**** DATA RECORDS ****

theorem test_decode_data_transfer_a : allRead [
    (.c286, [0x06], .pushEs),
    (.c286, [0x07], .popEs),
    (.c286, [0x0E], .pushCs),
    (.c286, [0x16], .pushSs),
    (.c286, [0x17], .popSs),
    (.c286, [0x1E], .pushDs),
    (.c286, [0x1F], .popDs),
    (.c86, [0x0F], .popCs),
    (.c286, [0x53], .pushR16 .bx),
    (.c286, [0x54], .pushSp),
    (.c286, [0x5B], .popR16 .bx),
    (.c286, [0x60], .pusha),
    (.c286, [0x61], .popa),
    (.c286, [0x68, 0x78, 0x56], .pushIw 0x5678),
    (.c286, [0x6A, 0x9A], .pushIbs 0x9A),
    (.c286, [0x86, 0xD7], .xchgEbGb (.reg .bh) .dl),
    (.c286, [0x87, 0x91, 0x00, 0x10], .xchgEwGw (.mem (.disp16 .bxdi 0x1000)) .dx),
    (.c286, [0x88, 0xD7], .movEbGb (.reg .bh) .dl),
    (.c286, [0x89, 0x91, 0x00, 0x10], .movEwGw (.mem (.disp16 .bxdi 0x1000)) .dx),
    (.c286, [0x8A, 0xD7], .movGbEb (.reg .bh) .dl),
    (.c286, [0x8B, 0x91, 0x00, 0x10], .movGwEw (.mem (.disp16 .bxdi 0x1000)) .dx),
    (.c286, [0x8C, 0x99, 0x00, 0x10], .movEwSw (.mem (.disp16 .bxdi 0x1000)) .ds),
    (.c86, [0x8C, 0xB9, 0x00, 0x10], .movEwSwHigh (.mem (.disp16 .bxdi 0x1000)) .ds),
    (.c286, [0x8D, 0x91, 0x00, 0x10], .leaGwM (.disp16 .bxdi 0x1000) .dx)] = true := by decide

theorem test_decode_data_transfer_b : allRead [
    (.c286, [0x8E, 0x99, 0x00, 0x10], .movSwEw (.mem (.disp16 .bxdi 0x1000)) .ds),
    (.c86, [0x8E, 0x89, 0x00, 0x10], .movCsEw (.mem (.disp16 .bxdi 0x1000))),
    (.c86, [0x8E, 0xB9, 0x00, 0x10], .movSwEwHigh (.mem (.disp16 .bxdi 0x1000)) .ds),
    (.c286, [0x8F, 0x81, 0x00, 0x10], .popEw (.mem (.disp16 .bxdi 0x1000))),
    (.c286, [0x91], .xchgAxCx),
    (.c286, [0x92], .xchgAxDx),
    (.c286, [0x93], .xchgAxBx),
    (.c286, [0x94], .xchgAxSp),
    (.c286, [0x95], .xchgAxBp),
    (.c286, [0x96], .xchgAxSi),
    (.c286, [0x97], .xchgAxDi),
    (.c286, [0x98], .cbw),
    (.c286, [0x99], .cwd),
    (.c286, [0x9C], .pushf),
    (.c286, [0x9D], .popf),
    (.c286, [0x9E], .sahf),
    (.c286, [0x9F], .lahf),
    (.c286, [0xA0, 0x45, 0x23], .movAlOb 0x2345),
    (.c286, [0xA1, 0x45, 0x23], .movAxOw 0x2345),
    (.c286, [0xA2, 0x45, 0x23], .movObAl 0x2345),
    (.c286, [0xA3, 0x45, 0x23], .movOwAx 0x2345),
    (.c286, [0xB3, 0x9A], .movR8Ib .bl 0x9A),
    (.c286, [0xBB, 0x78, 0x56], .movR16Iw .bx 0x5678),
    (.c286, [0xC4, 0x91, 0x00, 0x10], .lesGwMp (.disp16 .bxdi 0x1000) .dx)] = true := by decide

theorem test_decode_data_transfer_c : allRead [
    (.c286, [0xC5, 0x91, 0x00, 0x10], .ldsGwMp (.disp16 .bxdi 0x1000) .dx),
    (.c286, [0xC6, 0xC7, 0x9A], .movEbIb (.reg .bh) 0x9A),
    (.c286, [0xC7, 0x81, 0x00, 0x10, 0x78, 0x56], .movEwIw (.mem (.disp16 .bxdi 0x1000)) 0x5678),
    (.c286, [0xD7], .xlat),
    (.c286, [0xE4, 0x9A], .inAlIb 0x9A),
    (.c286, [0xE5, 0x9A], .inAxIb 0x9A),
    (.c286, [0xE6, 0x9A], .outIbAl 0x9A),
    (.c286, [0xE7, 0x9A], .outIbAx 0x9A),
    (.c286, [0xEC], .inAlDx),
    (.c286, [0xED], .inAxDx),
    (.c286, [0xEE], .outDxAl),
    (.c286, [0xEF], .outDxAx),
    (.c286, [0xFF, 0xB1, 0x00, 0x10], .pushEw (.mem (.disp16 .bxdi 0x1000))),
    (.c286, [0xFF, 0xF4], .pushSpFF)] = true := by decide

****

TASK DIRECTIONS: Search the preceding listing for "allRead", then copy every line that holds it.

YOUR RESPONSE:
theorem test_decode_data_transfer_a : allRead [
theorem test_decode_data_transfer_b : allRead [
theorem test_decode_data_transfer_c : allRead [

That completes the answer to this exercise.